Going down the data below, set down exactly the line with "def domainBlocks (p" and each line after it through the line with "waited applies. -/"; no other lines.

[Collection entries]
--- START ---

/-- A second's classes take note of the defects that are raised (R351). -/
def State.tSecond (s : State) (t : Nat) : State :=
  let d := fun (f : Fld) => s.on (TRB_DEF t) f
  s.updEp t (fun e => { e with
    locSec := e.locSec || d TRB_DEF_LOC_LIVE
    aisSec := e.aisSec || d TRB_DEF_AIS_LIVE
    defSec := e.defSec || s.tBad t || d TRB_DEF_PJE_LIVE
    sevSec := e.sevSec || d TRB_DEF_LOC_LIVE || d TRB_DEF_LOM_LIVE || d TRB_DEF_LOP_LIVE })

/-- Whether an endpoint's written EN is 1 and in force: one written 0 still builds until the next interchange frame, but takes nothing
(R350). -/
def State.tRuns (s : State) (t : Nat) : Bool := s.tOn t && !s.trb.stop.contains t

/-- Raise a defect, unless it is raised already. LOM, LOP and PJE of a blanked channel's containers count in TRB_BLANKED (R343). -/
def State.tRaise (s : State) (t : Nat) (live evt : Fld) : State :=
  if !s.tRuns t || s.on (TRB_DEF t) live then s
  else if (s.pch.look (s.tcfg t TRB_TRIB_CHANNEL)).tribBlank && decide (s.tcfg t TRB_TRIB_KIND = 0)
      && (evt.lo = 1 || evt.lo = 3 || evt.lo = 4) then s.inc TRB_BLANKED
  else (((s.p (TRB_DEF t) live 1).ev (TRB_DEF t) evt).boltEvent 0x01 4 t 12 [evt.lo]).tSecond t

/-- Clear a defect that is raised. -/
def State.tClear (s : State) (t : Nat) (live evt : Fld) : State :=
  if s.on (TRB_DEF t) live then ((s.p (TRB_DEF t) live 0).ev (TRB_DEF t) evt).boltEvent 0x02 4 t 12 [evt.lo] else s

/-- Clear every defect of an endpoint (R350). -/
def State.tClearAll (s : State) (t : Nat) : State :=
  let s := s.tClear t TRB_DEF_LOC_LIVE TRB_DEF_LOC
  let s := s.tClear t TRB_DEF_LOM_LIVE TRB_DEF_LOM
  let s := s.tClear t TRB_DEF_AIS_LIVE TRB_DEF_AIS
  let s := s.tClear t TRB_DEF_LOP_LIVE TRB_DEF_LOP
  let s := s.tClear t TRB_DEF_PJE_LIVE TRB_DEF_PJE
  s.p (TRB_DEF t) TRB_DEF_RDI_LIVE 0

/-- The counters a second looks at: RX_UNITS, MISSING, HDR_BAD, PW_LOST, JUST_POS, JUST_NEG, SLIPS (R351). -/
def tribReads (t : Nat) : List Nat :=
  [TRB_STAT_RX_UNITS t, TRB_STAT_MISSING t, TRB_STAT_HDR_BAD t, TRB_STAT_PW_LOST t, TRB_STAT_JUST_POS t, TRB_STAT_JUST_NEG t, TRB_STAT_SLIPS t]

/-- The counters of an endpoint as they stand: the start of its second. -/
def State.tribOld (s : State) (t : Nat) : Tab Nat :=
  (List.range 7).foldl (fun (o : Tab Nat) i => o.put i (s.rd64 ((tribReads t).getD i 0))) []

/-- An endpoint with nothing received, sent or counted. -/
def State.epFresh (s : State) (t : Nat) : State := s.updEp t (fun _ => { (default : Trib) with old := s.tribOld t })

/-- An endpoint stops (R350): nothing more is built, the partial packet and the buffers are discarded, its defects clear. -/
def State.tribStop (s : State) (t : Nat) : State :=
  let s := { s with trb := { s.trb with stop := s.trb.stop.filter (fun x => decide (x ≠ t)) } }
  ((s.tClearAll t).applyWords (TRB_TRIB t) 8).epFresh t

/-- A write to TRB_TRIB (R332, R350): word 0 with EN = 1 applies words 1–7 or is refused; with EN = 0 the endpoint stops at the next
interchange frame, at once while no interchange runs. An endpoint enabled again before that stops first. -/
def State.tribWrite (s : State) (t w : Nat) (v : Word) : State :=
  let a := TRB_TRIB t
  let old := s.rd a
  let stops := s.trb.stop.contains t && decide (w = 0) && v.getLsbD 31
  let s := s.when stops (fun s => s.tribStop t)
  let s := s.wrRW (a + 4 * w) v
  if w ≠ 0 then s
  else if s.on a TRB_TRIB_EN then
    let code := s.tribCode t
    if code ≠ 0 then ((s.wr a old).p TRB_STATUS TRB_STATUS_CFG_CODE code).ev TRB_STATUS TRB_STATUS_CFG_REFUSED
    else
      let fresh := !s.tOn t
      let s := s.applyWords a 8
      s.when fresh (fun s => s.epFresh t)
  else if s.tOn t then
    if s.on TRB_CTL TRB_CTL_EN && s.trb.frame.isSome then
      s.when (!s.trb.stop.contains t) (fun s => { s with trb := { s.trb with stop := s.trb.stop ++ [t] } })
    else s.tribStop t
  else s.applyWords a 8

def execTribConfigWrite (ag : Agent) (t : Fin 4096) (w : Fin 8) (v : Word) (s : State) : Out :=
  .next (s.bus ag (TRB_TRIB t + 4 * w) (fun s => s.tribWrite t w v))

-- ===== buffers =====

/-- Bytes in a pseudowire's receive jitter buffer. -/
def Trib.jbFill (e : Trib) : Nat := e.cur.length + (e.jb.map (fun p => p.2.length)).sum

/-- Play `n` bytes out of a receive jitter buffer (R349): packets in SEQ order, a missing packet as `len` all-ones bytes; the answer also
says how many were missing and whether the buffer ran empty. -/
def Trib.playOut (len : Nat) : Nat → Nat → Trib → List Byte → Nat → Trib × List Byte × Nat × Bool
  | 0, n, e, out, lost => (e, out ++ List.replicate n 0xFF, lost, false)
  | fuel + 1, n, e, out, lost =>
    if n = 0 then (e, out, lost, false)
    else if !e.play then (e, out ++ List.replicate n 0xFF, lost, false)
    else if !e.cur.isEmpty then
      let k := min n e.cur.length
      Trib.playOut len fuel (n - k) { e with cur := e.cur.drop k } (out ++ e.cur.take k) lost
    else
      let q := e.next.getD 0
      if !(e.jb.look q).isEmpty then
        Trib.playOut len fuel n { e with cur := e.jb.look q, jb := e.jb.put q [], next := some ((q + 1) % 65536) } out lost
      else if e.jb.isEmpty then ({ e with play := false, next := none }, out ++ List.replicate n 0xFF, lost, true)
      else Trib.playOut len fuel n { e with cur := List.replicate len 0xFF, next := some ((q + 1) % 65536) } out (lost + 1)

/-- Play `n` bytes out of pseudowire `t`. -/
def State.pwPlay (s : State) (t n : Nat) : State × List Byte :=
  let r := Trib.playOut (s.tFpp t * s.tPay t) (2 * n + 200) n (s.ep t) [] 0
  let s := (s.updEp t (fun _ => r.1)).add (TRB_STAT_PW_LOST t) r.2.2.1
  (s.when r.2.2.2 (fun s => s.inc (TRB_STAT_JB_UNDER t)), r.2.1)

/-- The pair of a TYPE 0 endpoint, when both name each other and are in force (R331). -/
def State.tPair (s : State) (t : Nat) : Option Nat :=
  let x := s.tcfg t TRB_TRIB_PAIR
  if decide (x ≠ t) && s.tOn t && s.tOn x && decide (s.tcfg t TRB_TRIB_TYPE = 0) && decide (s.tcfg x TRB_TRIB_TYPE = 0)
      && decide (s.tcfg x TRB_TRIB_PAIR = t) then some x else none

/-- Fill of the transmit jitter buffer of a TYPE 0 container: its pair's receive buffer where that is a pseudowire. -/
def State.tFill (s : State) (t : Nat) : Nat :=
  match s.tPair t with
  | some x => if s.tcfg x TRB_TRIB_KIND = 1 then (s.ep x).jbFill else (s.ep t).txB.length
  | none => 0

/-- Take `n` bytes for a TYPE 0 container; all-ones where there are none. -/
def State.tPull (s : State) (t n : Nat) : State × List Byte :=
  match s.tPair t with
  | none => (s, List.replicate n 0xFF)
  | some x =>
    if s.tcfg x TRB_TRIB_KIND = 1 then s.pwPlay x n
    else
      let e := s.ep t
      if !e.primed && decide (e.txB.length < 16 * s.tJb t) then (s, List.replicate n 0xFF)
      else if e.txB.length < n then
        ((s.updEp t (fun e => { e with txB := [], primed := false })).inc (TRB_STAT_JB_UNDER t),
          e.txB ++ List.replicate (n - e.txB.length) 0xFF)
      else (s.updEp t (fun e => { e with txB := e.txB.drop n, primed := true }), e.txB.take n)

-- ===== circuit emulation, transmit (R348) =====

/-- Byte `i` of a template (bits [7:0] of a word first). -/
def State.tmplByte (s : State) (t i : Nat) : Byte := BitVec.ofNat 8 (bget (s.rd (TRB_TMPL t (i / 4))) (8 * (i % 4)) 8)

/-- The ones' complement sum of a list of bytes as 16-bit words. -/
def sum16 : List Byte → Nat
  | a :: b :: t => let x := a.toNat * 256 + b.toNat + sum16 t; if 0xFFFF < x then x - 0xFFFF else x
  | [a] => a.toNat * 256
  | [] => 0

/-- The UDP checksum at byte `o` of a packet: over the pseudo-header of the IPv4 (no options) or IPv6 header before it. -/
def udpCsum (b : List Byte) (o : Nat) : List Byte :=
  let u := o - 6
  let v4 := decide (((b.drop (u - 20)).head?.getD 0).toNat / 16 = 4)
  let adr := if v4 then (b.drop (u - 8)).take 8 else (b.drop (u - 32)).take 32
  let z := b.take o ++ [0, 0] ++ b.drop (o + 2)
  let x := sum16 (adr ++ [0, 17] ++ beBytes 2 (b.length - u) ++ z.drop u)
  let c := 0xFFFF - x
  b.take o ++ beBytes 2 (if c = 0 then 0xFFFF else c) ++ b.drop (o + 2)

--- END ---
--- START ---

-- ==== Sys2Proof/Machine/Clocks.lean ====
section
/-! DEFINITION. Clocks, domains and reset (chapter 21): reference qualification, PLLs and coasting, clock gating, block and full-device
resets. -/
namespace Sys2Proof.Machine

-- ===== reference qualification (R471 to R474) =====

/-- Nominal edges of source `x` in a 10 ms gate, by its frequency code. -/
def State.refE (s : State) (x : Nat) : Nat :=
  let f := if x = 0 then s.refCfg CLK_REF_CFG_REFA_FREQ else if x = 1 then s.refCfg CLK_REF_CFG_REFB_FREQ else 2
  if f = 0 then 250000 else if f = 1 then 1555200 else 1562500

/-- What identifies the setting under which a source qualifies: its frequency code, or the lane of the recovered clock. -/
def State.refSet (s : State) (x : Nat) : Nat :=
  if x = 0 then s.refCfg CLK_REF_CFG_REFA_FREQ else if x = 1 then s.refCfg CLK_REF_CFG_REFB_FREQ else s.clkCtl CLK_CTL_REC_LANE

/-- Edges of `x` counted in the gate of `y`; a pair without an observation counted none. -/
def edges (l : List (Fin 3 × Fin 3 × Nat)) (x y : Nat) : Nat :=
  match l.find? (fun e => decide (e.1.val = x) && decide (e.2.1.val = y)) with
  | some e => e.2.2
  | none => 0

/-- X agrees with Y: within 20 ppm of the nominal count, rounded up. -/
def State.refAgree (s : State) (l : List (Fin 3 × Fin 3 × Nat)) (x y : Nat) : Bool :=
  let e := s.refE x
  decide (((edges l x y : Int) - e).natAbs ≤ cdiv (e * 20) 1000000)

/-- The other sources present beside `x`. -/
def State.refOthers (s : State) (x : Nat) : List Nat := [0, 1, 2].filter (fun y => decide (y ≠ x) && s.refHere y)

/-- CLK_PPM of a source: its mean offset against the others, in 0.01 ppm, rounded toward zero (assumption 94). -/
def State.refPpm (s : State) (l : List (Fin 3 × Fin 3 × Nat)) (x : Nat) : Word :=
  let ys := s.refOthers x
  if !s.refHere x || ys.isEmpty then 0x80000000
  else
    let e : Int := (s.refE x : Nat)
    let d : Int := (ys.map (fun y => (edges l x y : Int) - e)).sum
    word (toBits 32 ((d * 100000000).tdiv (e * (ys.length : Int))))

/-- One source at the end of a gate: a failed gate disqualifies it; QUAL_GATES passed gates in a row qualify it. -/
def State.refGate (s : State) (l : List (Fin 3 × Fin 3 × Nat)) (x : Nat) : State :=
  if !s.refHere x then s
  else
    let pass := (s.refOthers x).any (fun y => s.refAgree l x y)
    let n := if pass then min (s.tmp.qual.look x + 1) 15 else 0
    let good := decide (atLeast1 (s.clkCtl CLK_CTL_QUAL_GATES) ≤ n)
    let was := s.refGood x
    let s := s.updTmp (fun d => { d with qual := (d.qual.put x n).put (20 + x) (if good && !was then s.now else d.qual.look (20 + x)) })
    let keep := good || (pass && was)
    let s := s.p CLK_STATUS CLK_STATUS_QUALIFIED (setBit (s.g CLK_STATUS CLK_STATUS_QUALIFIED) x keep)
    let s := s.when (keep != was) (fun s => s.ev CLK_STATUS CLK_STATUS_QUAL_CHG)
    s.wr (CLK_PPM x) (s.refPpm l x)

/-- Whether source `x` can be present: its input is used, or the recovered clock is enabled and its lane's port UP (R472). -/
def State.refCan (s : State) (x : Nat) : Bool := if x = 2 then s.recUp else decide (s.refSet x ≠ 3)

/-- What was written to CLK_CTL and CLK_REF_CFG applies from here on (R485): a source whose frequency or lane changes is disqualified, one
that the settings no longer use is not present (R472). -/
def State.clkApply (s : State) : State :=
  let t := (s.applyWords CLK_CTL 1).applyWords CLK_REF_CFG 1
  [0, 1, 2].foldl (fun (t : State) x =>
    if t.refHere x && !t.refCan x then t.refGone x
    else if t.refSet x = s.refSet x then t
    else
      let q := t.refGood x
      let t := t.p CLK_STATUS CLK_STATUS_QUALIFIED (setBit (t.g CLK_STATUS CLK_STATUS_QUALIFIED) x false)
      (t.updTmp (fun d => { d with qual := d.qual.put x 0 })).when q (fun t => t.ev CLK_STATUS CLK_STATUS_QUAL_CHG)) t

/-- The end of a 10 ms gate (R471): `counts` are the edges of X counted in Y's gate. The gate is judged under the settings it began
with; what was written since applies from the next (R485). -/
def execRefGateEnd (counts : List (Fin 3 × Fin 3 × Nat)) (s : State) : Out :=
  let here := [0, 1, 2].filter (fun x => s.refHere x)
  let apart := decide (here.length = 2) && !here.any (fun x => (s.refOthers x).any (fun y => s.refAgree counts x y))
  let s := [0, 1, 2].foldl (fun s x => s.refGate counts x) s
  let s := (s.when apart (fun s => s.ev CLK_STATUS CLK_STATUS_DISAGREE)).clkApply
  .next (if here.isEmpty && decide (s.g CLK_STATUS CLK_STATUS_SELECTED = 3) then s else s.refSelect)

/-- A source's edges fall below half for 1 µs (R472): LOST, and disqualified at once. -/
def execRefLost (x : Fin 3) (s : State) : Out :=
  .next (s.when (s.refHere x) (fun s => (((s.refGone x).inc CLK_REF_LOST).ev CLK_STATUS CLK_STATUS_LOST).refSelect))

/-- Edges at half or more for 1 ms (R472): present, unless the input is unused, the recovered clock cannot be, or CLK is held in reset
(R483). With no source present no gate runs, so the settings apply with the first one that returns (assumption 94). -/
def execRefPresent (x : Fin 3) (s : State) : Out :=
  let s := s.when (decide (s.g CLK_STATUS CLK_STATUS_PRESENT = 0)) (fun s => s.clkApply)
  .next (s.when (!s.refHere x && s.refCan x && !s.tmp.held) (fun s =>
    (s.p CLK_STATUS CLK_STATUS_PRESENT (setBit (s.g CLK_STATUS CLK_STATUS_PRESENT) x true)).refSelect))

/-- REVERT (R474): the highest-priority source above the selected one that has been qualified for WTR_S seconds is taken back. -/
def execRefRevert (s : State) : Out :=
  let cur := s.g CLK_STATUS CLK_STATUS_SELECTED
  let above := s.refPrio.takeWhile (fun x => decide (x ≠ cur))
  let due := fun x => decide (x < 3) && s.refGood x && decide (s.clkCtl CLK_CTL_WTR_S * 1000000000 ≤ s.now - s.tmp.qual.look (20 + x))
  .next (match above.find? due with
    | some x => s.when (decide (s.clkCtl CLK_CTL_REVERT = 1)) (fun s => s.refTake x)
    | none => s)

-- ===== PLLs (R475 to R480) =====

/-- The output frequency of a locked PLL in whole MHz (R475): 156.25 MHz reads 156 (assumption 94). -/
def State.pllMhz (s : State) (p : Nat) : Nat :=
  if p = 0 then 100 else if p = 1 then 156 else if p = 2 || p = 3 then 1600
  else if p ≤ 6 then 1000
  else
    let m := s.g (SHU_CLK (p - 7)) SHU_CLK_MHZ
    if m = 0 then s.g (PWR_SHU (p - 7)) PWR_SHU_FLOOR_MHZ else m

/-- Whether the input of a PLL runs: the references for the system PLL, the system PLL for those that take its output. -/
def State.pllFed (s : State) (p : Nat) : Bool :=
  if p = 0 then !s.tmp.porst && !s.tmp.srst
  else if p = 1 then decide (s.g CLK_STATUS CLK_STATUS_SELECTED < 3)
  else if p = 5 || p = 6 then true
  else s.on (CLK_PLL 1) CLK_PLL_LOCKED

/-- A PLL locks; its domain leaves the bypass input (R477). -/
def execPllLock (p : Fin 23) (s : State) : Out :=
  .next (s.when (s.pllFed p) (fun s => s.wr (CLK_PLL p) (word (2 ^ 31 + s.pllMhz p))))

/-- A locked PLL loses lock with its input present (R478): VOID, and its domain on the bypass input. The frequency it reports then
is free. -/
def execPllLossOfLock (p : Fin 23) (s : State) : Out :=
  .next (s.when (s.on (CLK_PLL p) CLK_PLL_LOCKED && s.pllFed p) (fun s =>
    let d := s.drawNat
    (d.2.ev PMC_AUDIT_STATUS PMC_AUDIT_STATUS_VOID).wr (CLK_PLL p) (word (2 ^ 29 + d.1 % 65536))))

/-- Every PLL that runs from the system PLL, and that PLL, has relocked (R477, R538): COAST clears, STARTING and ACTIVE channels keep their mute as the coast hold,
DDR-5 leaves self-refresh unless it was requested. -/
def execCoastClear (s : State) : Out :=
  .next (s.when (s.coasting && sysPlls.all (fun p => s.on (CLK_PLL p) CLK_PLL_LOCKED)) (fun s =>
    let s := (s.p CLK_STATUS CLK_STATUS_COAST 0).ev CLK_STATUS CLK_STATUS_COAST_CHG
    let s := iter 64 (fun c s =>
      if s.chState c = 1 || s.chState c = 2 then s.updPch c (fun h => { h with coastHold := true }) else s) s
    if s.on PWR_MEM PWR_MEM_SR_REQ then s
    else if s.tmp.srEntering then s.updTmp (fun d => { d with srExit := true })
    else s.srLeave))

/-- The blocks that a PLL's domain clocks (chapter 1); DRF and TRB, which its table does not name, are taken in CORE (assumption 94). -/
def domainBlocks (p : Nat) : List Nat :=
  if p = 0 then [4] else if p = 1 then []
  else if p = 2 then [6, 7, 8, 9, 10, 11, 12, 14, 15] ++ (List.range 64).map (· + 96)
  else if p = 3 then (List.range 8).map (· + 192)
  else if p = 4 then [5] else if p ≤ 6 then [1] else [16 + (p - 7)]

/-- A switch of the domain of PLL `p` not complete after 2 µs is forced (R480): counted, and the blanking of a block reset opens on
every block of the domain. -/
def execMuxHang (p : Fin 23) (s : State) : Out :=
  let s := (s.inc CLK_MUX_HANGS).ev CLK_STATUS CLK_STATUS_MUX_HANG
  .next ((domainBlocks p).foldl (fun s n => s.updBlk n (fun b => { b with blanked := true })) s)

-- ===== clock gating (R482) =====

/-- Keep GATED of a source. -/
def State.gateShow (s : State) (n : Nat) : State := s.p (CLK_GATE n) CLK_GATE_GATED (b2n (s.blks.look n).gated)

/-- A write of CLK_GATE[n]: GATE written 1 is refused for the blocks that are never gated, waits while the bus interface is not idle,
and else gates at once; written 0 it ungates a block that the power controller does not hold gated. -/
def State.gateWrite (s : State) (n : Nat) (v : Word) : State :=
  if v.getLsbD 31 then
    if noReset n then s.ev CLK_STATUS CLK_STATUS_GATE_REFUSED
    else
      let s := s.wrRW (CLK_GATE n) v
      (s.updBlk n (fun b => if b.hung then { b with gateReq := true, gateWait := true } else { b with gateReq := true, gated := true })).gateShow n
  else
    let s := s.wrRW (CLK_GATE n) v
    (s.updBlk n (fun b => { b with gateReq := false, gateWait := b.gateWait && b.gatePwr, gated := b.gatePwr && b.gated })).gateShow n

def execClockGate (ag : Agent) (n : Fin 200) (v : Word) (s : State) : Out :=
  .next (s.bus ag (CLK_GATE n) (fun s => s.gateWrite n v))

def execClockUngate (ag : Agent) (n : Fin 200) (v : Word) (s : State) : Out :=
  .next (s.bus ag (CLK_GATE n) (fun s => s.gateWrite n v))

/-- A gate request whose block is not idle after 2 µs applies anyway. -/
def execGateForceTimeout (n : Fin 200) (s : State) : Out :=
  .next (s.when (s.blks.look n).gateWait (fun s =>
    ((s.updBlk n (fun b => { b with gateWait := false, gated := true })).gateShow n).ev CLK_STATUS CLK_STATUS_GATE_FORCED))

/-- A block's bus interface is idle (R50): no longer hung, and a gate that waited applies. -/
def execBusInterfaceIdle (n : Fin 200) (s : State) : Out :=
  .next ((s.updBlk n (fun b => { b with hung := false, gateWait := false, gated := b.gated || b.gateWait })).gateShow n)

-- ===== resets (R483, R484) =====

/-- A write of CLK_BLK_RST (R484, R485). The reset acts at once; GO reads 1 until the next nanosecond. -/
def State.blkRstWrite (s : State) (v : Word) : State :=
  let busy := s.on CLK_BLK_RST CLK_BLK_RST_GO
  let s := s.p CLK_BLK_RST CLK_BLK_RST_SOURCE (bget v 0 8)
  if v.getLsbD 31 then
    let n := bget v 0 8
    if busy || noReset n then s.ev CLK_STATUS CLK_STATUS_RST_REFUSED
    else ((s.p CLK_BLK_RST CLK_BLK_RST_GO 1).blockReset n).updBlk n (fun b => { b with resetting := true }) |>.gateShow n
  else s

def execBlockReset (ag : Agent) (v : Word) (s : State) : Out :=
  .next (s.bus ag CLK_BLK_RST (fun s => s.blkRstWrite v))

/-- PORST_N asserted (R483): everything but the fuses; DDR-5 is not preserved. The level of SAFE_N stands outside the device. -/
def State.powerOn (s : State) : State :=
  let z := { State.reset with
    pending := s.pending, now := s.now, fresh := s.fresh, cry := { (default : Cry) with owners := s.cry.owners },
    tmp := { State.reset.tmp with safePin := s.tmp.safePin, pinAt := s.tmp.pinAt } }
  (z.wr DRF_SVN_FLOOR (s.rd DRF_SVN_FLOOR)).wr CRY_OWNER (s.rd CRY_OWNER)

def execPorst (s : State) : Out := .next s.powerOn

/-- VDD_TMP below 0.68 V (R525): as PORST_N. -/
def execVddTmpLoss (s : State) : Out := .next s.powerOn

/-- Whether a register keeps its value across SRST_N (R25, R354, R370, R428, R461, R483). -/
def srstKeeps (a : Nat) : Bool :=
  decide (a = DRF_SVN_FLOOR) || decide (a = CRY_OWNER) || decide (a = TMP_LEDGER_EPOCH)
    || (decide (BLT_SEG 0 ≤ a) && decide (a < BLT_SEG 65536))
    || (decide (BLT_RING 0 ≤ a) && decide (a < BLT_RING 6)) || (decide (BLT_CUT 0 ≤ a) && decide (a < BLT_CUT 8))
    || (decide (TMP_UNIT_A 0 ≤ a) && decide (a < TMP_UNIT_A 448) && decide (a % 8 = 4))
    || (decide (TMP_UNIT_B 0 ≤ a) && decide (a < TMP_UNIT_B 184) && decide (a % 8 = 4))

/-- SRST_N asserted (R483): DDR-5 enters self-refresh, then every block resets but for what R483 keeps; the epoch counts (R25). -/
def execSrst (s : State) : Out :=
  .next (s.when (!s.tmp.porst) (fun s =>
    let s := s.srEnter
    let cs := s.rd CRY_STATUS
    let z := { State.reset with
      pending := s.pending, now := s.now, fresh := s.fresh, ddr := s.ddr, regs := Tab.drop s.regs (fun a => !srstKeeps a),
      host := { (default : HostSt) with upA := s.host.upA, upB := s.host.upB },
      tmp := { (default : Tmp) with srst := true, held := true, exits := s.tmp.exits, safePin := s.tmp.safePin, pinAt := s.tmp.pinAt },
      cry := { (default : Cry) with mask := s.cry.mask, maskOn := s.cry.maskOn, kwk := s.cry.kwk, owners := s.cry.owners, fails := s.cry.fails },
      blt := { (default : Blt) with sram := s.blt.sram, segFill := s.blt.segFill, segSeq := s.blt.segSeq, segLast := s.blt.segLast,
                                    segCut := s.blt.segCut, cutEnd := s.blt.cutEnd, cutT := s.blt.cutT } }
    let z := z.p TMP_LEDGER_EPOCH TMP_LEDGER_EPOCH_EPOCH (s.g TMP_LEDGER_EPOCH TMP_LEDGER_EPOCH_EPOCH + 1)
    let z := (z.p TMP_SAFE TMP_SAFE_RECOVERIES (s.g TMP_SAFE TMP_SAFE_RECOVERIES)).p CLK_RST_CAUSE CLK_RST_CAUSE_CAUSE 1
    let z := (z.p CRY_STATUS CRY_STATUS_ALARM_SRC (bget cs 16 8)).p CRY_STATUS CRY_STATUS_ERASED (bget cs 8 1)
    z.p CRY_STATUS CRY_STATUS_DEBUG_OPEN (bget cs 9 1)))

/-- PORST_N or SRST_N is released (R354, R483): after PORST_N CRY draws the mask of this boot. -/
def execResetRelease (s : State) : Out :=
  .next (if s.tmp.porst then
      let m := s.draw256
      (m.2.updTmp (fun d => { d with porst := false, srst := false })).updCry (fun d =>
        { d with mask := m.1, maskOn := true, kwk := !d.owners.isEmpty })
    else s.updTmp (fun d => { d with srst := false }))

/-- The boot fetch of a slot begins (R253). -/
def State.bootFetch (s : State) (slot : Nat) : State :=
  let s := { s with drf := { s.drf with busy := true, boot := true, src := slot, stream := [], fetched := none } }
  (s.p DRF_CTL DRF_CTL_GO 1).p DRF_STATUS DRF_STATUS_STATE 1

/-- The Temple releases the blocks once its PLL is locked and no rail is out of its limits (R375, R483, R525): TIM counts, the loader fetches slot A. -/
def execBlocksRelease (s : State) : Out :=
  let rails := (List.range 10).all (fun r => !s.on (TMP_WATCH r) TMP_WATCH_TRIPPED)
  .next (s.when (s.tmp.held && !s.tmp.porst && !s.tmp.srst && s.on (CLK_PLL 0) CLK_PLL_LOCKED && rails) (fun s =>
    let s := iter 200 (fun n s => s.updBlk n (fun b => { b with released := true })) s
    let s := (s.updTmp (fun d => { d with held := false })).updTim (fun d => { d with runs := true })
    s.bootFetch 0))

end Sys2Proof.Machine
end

--- END ---

#### RESPONSE BELOW
def domainBlocks (p : Nat) : List Nat :=
  if p = 0 then [4] else if p = 1 then []
  else if p = 2 then [6, 7, 8, 9, 10, 11, 12, 14, 15] ++ (List.range 64).map (· + 96)
  else if p = 3 then (List.range 8).map (· + 192)
  else if p = 4 then [5] else if p ≤ 6 then [1] else [16 + (p - 7)]

/-- A switch of the domain of PLL `p` not complete after 2 µs is forced (R480): counted, and the blanking of a block reset opens on
every block of the domain. -/
def execMuxHang (p : Fin 23) (s : State) : Out :=
  let s := (s.inc CLK_MUX_HANGS).ev CLK_STATUS CLK_STATUS_MUX_HANG
  .next ((domainBlocks p).foldl (fun s n => s.updBlk n (fun b => { b with blanked := true })) s)

-- ===== clock gating (R482) =====

/-- Keep GATED of a source. -/
def State.gateShow (s : State) (n : Nat) : State := s.p (CLK_GATE n) CLK_GATE_GATED (b2n (s.blks.look n).gated)

/-- A write of CLK_GATE[n]: GATE written 1 is refused for the blocks that are never gated, waits while the bus interface is not idle,
and else gates at once; written 0 it ungates a block that the power controller does not hold gated. -/
def State.gateWrite (s : State) (n : Nat) (v : Word) : State :=
  if v.getLsbD 31 then
    if noReset n then s.ev CLK_STATUS CLK_STATUS_GATE_REFUSED
    else
      let s := s.wrRW (CLK_GATE n) v
      (s.updBlk n (fun b => if b.hung then { b with gateReq := true, gateWait := true } else { b with gateReq := true, gated := true })).gateShow n
  else
    let s := s.wrRW (CLK_GATE n) v
    (s.updBlk n (fun b => { b with gateReq := false, gateWait := b.gateWait && b.gatePwr, gated := b.gatePwr && b.gated })).gateShow n

def execClockGate (ag : Agent) (n : Fin 200) (v : Word) (s : State) : Out :=
  .next (s.bus ag (CLK_GATE n) (fun s => s.gateWrite n v))

def execClockUngate (ag : Agent) (n : Fin 200) (v : Word) (s : State) : Out :=
  .next (s.bus ag (CLK_GATE n) (fun s => s.gateWrite n v))

/-- A gate request whose block is not idle after 2 µs applies anyway. -/
def execGateForceTimeout (n : Fin 200) (s : State) : Out :=
  .next (s.when (s.blks.look n).gateWait (fun s =>
    ((s.updBlk n (fun b => { b with gateWait := false, gated := true })).gateShow n).ev CLK_STATUS CLK_STATUS_GATE_FORCED))

/-- A block's bus interface is idle (R50): no longer hung, and a gate that waited applies. -/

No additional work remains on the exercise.